Re: [ovs-discuss] Possible bug with monitor_cond_since and fast re-sync of ovn-controllers

Oleksandr Mykhalskyi via discuss Thu, 21 Sep 2023 01:58:28 -0700

Hi Ilya,

Thanks for quick replay and directions.

"Do you mean a RAFT leader change/transfer?  I'm assuming so, because you 
mention disabling of leadership transfer on compaction"

Yes, I am talking about RAFT leader change/transfer.

"I don't understand why that is supposed to help, because clients should not 
disconnect on leadership change in the first place.  All the SbDB clients, 
except for ovn-northd, should not require leader-only connections. Could you, 
please, check why is this happening?"

Yes, you are right, I totally forget about our custom connection setting in SB 
DB, which forcing client to use leader node only:
  ovn-sbctl set-connection ptcp:6642:<IP of current RAFT leader node>
  ovn-sbctl set connection . inactivity_probe=60000
Also we have custom daemon, which periodically check if RAFT leader was changed 
and set address of new RAFT leader in connection string
It was realized in this manner some time ago, because "inactivity_probe=60000" 
didn`t work with simple setting "ovn-sbctl set-connection ptcp:6642", clients 
with long-running tasks still got disconnects from SB DB after default 5sec 
probe interval.
Ok, it seems I need to review and change this approach.

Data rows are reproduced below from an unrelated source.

/-- The Exposure Unit (R62). `firstReading`: the first gate reading after the reset is still to come (R67). `frameWaits`,
the model's own: a first frame waits for the Cancel Order that met the end of its pass (R73, log 33). -/
structure ExposureUnit where
  state        : UnitState
  lamp         : Lamp
  levelCode    : Nat
  lampEnable   : Bool
  shutterOpen  : Bool
  gate         : Debounce
  firstReading : Bool
  heatUsed     : Nat
  purpose      : Option Purpose
  litTime      : Nat
  frameWaits   : Bool
  deriving DecidableEq, Repr

/-- The Transport Unit (R78, R79, R80, R83). -/
structure TransportUnit where
  state         : TransportState
  loadedKind    : Option Nat
  roll          : Option Nat
  currentFrame  : Nat
  motor         : Motor
  pulseCount    : Nat
  pulseSeen     : Bool
  quietTime     : Nat
  advanceFor    : Option Nat
  detect1       : Bool
  detect2       : Bool
  held          : Nat
  openFor       : Option Nat
  fromMisseated : Bool
  deriving DecidableEq, Repr

/-- The Label Unit (R118) with the levels of the printer's lines. `strobed`: in SENDING, the byte in turn has been placed
on the data lines and its strobe given (R127). `looks` is the model's own: the looks at PRN_BUSY so far (log 34). -/
structure LabelUnit where
  mark      : Option Text
  locked    : Bool
  queue     : List LabelEntry
  printer   : Printer
  wait      : Nat
  dataLines : Byte
  strobed   : Bool
  looks     : Nat
  stockHigh : Bool
  faultHigh : Bool
  deriving DecidableEq, Repr

/-- The Account Table (chapter 8): 32 slots, the rate card when it is valid, and the KEY switch. -/
structure AccountTable where
  slots : List (Option Account)
  rates : Option RateCard
  key   : Debounce
  deriving DecidableEq, Repr

/-- The Settings Store (chapter 9): 38 places, 38 dirty marks, the write engine (none when it is IDLE), and whether a
RESET is deferred past the write under way. -/
structure SettingsStore where
  places       : List (List Byte)
  dirty        : List Bool
  engine       : Option PlaceWrite
  resetPending : Bool
  deriving DecidableEq, Repr

/-- The panel's buttons (R195). -/
structure Panel where
  start  : Debounce
  stop   : Debounce
  rewind : Debounce
  deriving DecidableEq, Repr

/-- The part, and the commands waiting for it, first in first out. `films` holds film kinds 0 to 3. -/
structure State where
  power       : Power
  line        : LinePort
  notices     : NoticeUnit
  orders      : OrderTable
  metering    : MeteringUnit
  films       : List (Option FilmKind)
  calibration : StandCalibration
  exposure    : ExposureUnit
  transport   : TransportUnit
  rolls       : List Roll
  labels      : LabelUnit
  accounts    : AccountTable
  store       : SettingsStore
  panel       : Panel
  pending     : List Instr
  deriving DecidableEq, Repr

/-! ## One update for each block -/

def State.withPower (s : State) (p : Power) : State := { s with power := p }
def State.withLine (s : State) (l : LinePort) : State := { s with line := l }
def State.withNotices (s : State) (n : NoticeUnit) : State := { s with notices := n }
def State.withOrders (s : State) (o : OrderTable) : State := { s with orders := o }
def State.withMetering (s : State) (m : MeteringUnit) : State := { s with metering := m }
def State.withFilms (s : State) (f : List (Option FilmKind)) : State := { s with films := f }
def State.withCalibration (s : State) (c : StandCalibration) : State := { s with calibration := c }
def State.withExposure (s : State) (e : ExposureUnit) : State := { s with exposure := e }
def State.withTransport (s : State) (t : TransportUnit) : State := { s with transport := t }
def State.withRolls (s : State) (r : List Roll) : State := { s with rolls := r }
def State.withLabels (s : State) (l : LabelUnit) : State := { s with labels := l }
def State.withAccounts (s : State) (a : AccountTable) : State := { s with accounts := a }
def State.withStore (s : State) (t : SettingsStore) : State := { s with store := t }
def State.withPanel (s : State) (p : Panel) : State := { s with panel := p }
def State.withPending (s : State) (q : List Instr) : State := { s with pending := q }

/-! ## The state after a RESET -/

/-- An open switch that reads open. -/
def Debounce.open : Debounce := { level := false, reading := false, count := none }

/-- The defaults of place 0 (R36, R47, R75, R163). -/
def StandCalibration.default : StandCalibration :=
  { heatLimit := 20000, settle := 250, c0 := 255, c1 := 180, c2 := 128, c3 := 90, tmin := 20, tmax := 8000,
    refCal := 0, baseRed := 1023, baseGreen := 1023, baseBlue := 1023, e1 := 8, e2 := 16, e3 := 24 }

def LinePort.reset : LinePort :=
  { station := 1, rate := 0, assembly := .unaddressed, gap := 0, inService := none, held := none,
    transmitter := .idle, replyWait := 0 }

def NoticeUnit.reset : NoticeUnit := { pending := 0, enabled := 0, lastRefusal := .none, lastFinished := 0 }

def OrderTable.reset : OrderTable := { table := [], active := none }

def MeteringUnit.reset : MeteringUnit :=
  { state := .idle, test := none, calibrating := none, watchGroups := 0, record := .none, fresh := false }

def ExposureUnit.reset : ExposureUnit :=
  { state := .idle, lamp := .off, levelCode := 0, lampEnable := false, shutterOpen := false, gate := .open,
    firstReading := false, heatUsed := 0, purpose := none, litTime := 0
    frameWaits := false }

def TransportUnit.reset : TransportUnit :=
  { state := .empty, loadedKind := none, roll := none, currentFrame := 0, motor := .off, pulseCount := 0,
    pulseSeen := false, quietTime := 0, advanceFor := none, detect1 := false, detect2 := false, held := 0,
    openFor := none, fromMisseated := false }

def LabelUnit.reset : LabelUnit :=
  { mark := none, locked := false, queue := [], printer := .idle, wait := 0, dataLines := 0, strobed := false,
    looks := 0, stockHigh := true, faultHigh := true }

def AccountTable.reset : AccountTable :=
  { slots := List.replicate Config.accountSlots none, rates := none, key := .open }

/-- The store's volatile part after a RESET; here every place reads erased (log 5). -/
def SettingsStore.reset : SettingsStore :=
  { places := (List.range 38).map fun p => List.replicate (Config.placeSize p) Config.erasedByte
    dirty := List.replicate 38 false, engine := none, resetPending := false }

def Panel.reset : Panel := { start := .open, stop := .open, rewind := .open }

/-- The part right after a RESET and the load that belongs to it, on a stand whose store has never been written
(log 5), with every switch open and the printer ready (log 6): the Line Port has begun to listen. Nothing waits. -/
def State.reset : State :=
  { power := { phase := .listening, resetHigh := true }, line := .reset, notices := .reset, orders := .reset,
    metering := .reset, films := [none, none, none, none], calibration := .default, exposure := .reset,
    transport := .reset, rolls := [], labels := .reset, accounts := .reset, store := .reset, panel := .reset,
    pending := [] }

end Sys2Proof.Machine
end

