/-- Set Library Mark: OUT_OF_RANGE, LOCKED, or the mark stored with other characters as "?". Label Status shows the
Label Unit in the layout of 12.5, a high line as 1 (the model's choice, log 32). Resume Printer: WRONG_STATE with the
printer state while a line is low; else, from STOCK_OUT or FAULTED, IDLE or the head entry's label begun (its first look at
PRN_BUSY and the data lines: logs 19 and 34); in other states nothing. The label of an entry: the
mark, a space and the catalogue number; the title cut to 24 characters; and the twenty characters of the date, a
space, the roll number in five digits, "-", the frame number in two, a space and the bracket mark of the frame's
offset; a line feed behind each line and a form feed at the end; 27 to 71 bytes. The digits are the decimal digits,
and the bracket mark is the sign, the whole stops, a point and the tenths rounded to nearest, halves up. -/
def Obligations.LabelRequestsAndLabels : Prop :=
  (∀ (n : Byte) (text : List Byte) (s : State) (l : LabelUnit), s.free → l = s.labels → text.length = n.toNat →
     text.length ≤ 62 →
     exec (.setLibraryMark (n :: text)) s = .next
       (if n.toNat = 0 ∨ 8 < n.toNat then s.answered 7 .outOfRange []
        else if l.locked = true then s.answered 7 .locked []
        else ({ s with labels := { l with mark := some (text.map storedCharacter) } }).answered 7 .done
          (n :: text.map storedCharacter)) ∧
     exec (.labelStatus []) s = .next (s.answered 64 .done
       (byteField l.printer.code ++ byteField l.printer.causeCode ++ byteField l.queue.length ++
         (match l.queue with
           | [] => [0, 0, 0, 0, 0, 0]
           | e :: _ => [1] ++ pairField e.roll ++ byteField e.frame ++ pairField e.order) ++
         [if l.stockHigh then 1 else 0] ++ [if l.faultHigh then 1 else 0] ++
         (match l.printer with
           | .sending label i => byteField i ++ byteField label.length
           | .idle | .feeding _ _ | .stockOut | .faulted _ => [0, 0]) ++
         byteField (l.mark.getD []).length ++ l.mark.getD [] ++ [if l.locked then 1 else 0])) ∧
     (l.printer = .idle ∨ (∃ label i, l.printer = .sending label i) ∨
         (∃ label i, l.printer = .feeding label i) →
       exec (.resumePrinter []) s = .next (s.answered 65 .done (byteField l.printer.code))) ∧
     (l.printer = .stockOut ∨ (∃ cause, l.printer = .faulted cause) →
       (l.stockHigh = false ∨ l.faultHigh = false →
         exec (.resumePrinter []) s = .next (s.answered 65 .wrongState (byteField l.printer.code))) ∧
       (l.stockHigh = true → l.faultHigh = true →
         exec (.resumePrinter []) s = .next
           (match l.queue with
             | [] => ({ s with labels := { l with
                 printer := .idle, wait := 0, dataLines := 0, strobed := false } }).answered 65 .done [0]
             | e :: _ => ({ s with labels := l.beginLabel (s.composeLabel e) }).answered 65 .done [1])))) ∧
  ((∀ (s : State) (e : LabelEntry) (o : Order) (r : Roll) (f : Frame) (date mark : Text), s.labels.mark = some mark →
     s.findOrder e.order = some o → s.findRoll e.roll = some r → r.state = .keepReported date → e.frame ≠ 0 →
     r.frames[e.frame - 1]? = some f →
     ∃ roll frame bracket : Text,
       s.composeLabel e = mark ++ [32] ++ o.catalogue ++ [10] ++ o.title.take 24 ++ [10] ++
         (date ++ [32] ++ roll ++ [45] ++ frame ++ [32] ++ bracket) ++ [10, 12] ∧
       roll.length = 5 ∧ frame.length = 2 ∧ bracket.length = 4 ∧
       (∀ c ∈ roll ++ frame, 48 ≤ c.toNat ∧ c.toNat ≤ 57) ∧
       (e.roll < 65536 → roll.foldl (fun n c => 10 * n + (c.toNat - 48)) 0 = e.roll) ∧
       (e.frame ≤ 40 → frame.foldl (fun n c => 10 * n + (c.toNat - 48)) 0 = e.frame) ∧
       (-24 ≤ f.offset → f.offset ≤ 24 → ∃ whole tenths : Nat,
         bracket.map BitVec.toNat =
           [if 0 < f.offset then 43 else if f.offset < 0 then 45 else 32, 48 + whole, 46, 48 + tenths] ∧
         whole = f.offset.natAbs / 8 ∧ tenths ≤ 9 ∧ 20 * (f.offset.natAbs - 8 * whole) < 16 * tenths + 8 ∧
         16 * tenths ≤ 20 * (f.offset.natAbs - 8 * whole) + 8) ∧
       (1 ≤ mark.length → mark.length ≤ 8 → 1 ≤ o.catalogue.length → o.catalogue.length ≤ 14 → date.length = 6 →
         27 ≤ (s.composeLabel e).length ∧ (s.composeLabel e).length ≤ 71)) ∧
   ([-24, -12, -8, -5, -1, 0, 3, 7, 10, 20] : List Int).map (fun o => (bracketMark o).map BitVec.toNat) =
     [[45, 51, 46, 48], [45, 49, 46, 53], [45, 49, 46, 48], [45, 48, 46, 54], [45, 48, 46, 49], [32, 48, 46, 48],
      [43, 48, 46, 52], [43, 48, 46, 57], [43, 49, 46, 51], [43, 50, 46, 53]])

/-! ## Accounts -/

/-- Set Account: OUT_OF_RANGE; for a number in the table, BELOW_COMMITTED or its state, allowance and warn level replaced
with the damaged mark cleared; for a new number, TABLE_FULL or an account in the lowest free slot. The slot's place is
marked dirty, ACCOUNT_LOW is raised where the low mark goes from no to yes, and the record is answered. -/
def Obligations.AccountsAreSet : Prop :=
  ∀ (body : List Byte) (s : State) (number allowance warn : Nat) (slots : List (Option Account)) (low : Account → Bool)
    (report : Nat → Account → List Byte), s.free → body.length = 11 → number = pairAt body 0 →
    allowance = quadAt body 3 → warn = quadAt body 7 → slots = s.accounts.slots →
    low = (fun (a : Account) => decide (a.allowance - a.spent - a.held < a.warn)) →
    report = (fun (i : Nat) (a : Account) => byteField i ++ pairField a.number ++ [if a.suspended then 1 else 0] ++ quadField a.allowance ++
      quadField a.warn ++ quadField a.spent ++ quadField a.held ++ quadField (a.allowance - a.spent - a.held) ++
      [if low a then 1 else 0] ++ [if a.damaged then 1 else 0]) →
    (number = 0 ∨ 9999 < number ∨ 1 < byteAt body 2 ∨ 9999999 < allowance ∨ 9999999 < warn →
      exec (.setAccount body) s = .next (s.answered 80 .outOfRange [])) ∧
    (number ≠ 0 → number ≤ 9999 → byteAt body 2 ≤ 1 → allowance ≤ 9999999 → warn ≤ 9999999 →
      (∀ i a, slots[i]? = some (some a) → a.number = number →
        (∀ j b, j < i → slots[j]? = some (some b) → b.number ≠ number) →
        (allowance < a.spent + a.held → exec (.setAccount body) s = .next (s.answered 80 .belowCommitted [])) ∧
        (a.spent + a.held ≤ allowance → ∀ (new : Account) (u : State),
          new = { a with
            suspended := decide (byteAt body 2 = 1), allowance := allowance, warn := warn, damaged := false } →
          u = State.markDirty { s.frameDone with
            accounts := { s.accounts with slots := slots.set i (some new) } } (6 + i) →
          exec (.setAccount body) s = .next (({ u with
            notices := if low a = false ∧ low new = true then s.notices.noting 1024 else s.notices }).answered 80 .done
            (report i new)))) ∧
      ((∀ a, some a ∈ slots → a.number ≠ number) →
        ((∀ m ∈ slots, m ≠ none) → exec (.setAccount body) s = .next (s.answered 80 .tableFull [])) ∧
        (∀ i, slots[i]? = some none → (∀ j, j < i → slots[j]? ≠ some none) → ∀ (new : Account) (u : State),
          new = { number := number, suspended := decide (byteAt body 2 = 1), allowance := allowance, warn := warn
                  spent := 0, held := 0, damaged := false } →
          u = State.markDirty { s.frameDone with
            accounts := { s.accounts with slots := slots.set i (some new) } } (6 + i) →
          exec (.setAccount body) s = .next (({ u with
            notices := if low new = true then s.notices.noting 1024 else s.notices }).answered 80 .done
            (report i new)))))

"It may be a possibility.  Not making it configurable, but just increasing it 
to a much higher value (it's capped by the size of the database itself, so 
should not grow too large)."

It will be great, if so.
I am still thinking, that transaction history of 100 records can cause issues 
with fast re-sync in big clouds, where a lot of clients fulfill this limit very 
quickly by transactions below (I can consider them as heartbeats):

{"eid":"75718296-7ff5-4d6d-9fe8-129fe4ea2075","data":[null,{"Chassis_Private":{"8a94ede6-ee86-443f-a861-19320b500767":{"nb_cfg":1078267,"nb_cfg_timestamp":1695208789023}},"_comment":"ovn-controller","_date":1695208789142,"_is_diff":true}],"term":9866,"index":8583308}
{"eid":"aefff81c-76ae-4978-ac38-c129ed1a1009","data":[null,{"Chassis_Private":{"94e607a0-9e1a-4ca4-9e26-b1cbdcdf362a":{"external_ids":["map",[["neutron:ovn-metadata-sb-cfg","1078278"]]]}},"_date":1695209448827,"_is_diff":true}],"term":9866,"index":8583427}

Thanks!

Regards, Oleksandr

-----Original Message-----
From: Ilya Maximets <i.maxim...@ovn.org>
Sent: Wednesday, September 20, 2023 11:34 PM
To: Oleksandr Mykhalskyi <oleksandr.mykhals...@netcracker.com>; 
'b...@openvswitch.org' <b...@openvswitch.org>
Cc: Alexander Povaliukhin <alexander.povaliuk...@netcracker.com>; 
i.maxim...@ovn.org
Subject: Re: [ovs-discuss] Possible bug with monitor_cond_since and fast 
re-sync of ovn-controllers

[External Email]
________________________________

On 9/20/23 20:39, Oleksandr Mykhalskyi via discuss wrote:
> Dear OVS developers,
>
>
>
> After recent update of our openstack cloud from xena to yoga (OVS 2.17 and 
> OVN 22.03), we faced critical issue related to reconnection of 
> ovn-controllers to OVN SB DB.
>
> From 2.17, python-ovs supports monitor_cond_since to fast re-sync of 
> ovn-controllers during reconnection to Southbound DB.
>
> Method monitor_cond_since looks at server`s transaction history to find 
> client`s last-txn-id.
>
> Transaction history limit is hardcoded with 100 records - 
> https://github.com/openvswitch/ovs/blob/master/ovsdb/transaction.c#L1666C39-L1666C39
>  
> <https://github.com/openvswitch/ovs/blob/master/ovsdb/transaction.c#L1666C39-L1666C39>,
>  and its root cause of our issues.
>
>
>
> For neutron with OVN, we have at least 2 transactions for each hypervisor per 
> 60 sec, ovn-controller and ovn-metadata-agent send heartbeats in this way, 
> updating timestamp for corresponding records in Chassis_Private table, 
> something like:
>
> /     
> {"eid":"75718296-7ff5-4d6d-9fe8-129fe4ea2075","data":[null,{"Chassis_Private":{"8a94ede6-ee86-443f-a861-19320b500767":{"nb_cfg":1078267,"nb_cfg_timestamp":1695208789023}},"_comment":"ovn-controller","_date":1695208789142,"_is_diff":true}],"term":9866,"index":8583308}/
>
> /     
> {"eid":"aefff81c-76ae-4978-ac38-c129ed1a1009","data":[null,{"Chassis_Private":{"94e607a0-9e1a-4ca4-9e26-b1cbdcdf362a":{"external_ids":["map",[["neutron:ovn-metadata-sb-cfg","1078278"]]]}},"_date":1695209448827,"_is_diff":true}],"term":9866,"index":8583427}/
>
> For our cloud with 250 hypervisors, we have at least 500 such
> heartbeat transactions per 60 sec
>
>
>
> Now look at next case - SB DB master moved to other node, agents of 250 
> hypervisors try to reconnect to SB DB nodes while searching master one.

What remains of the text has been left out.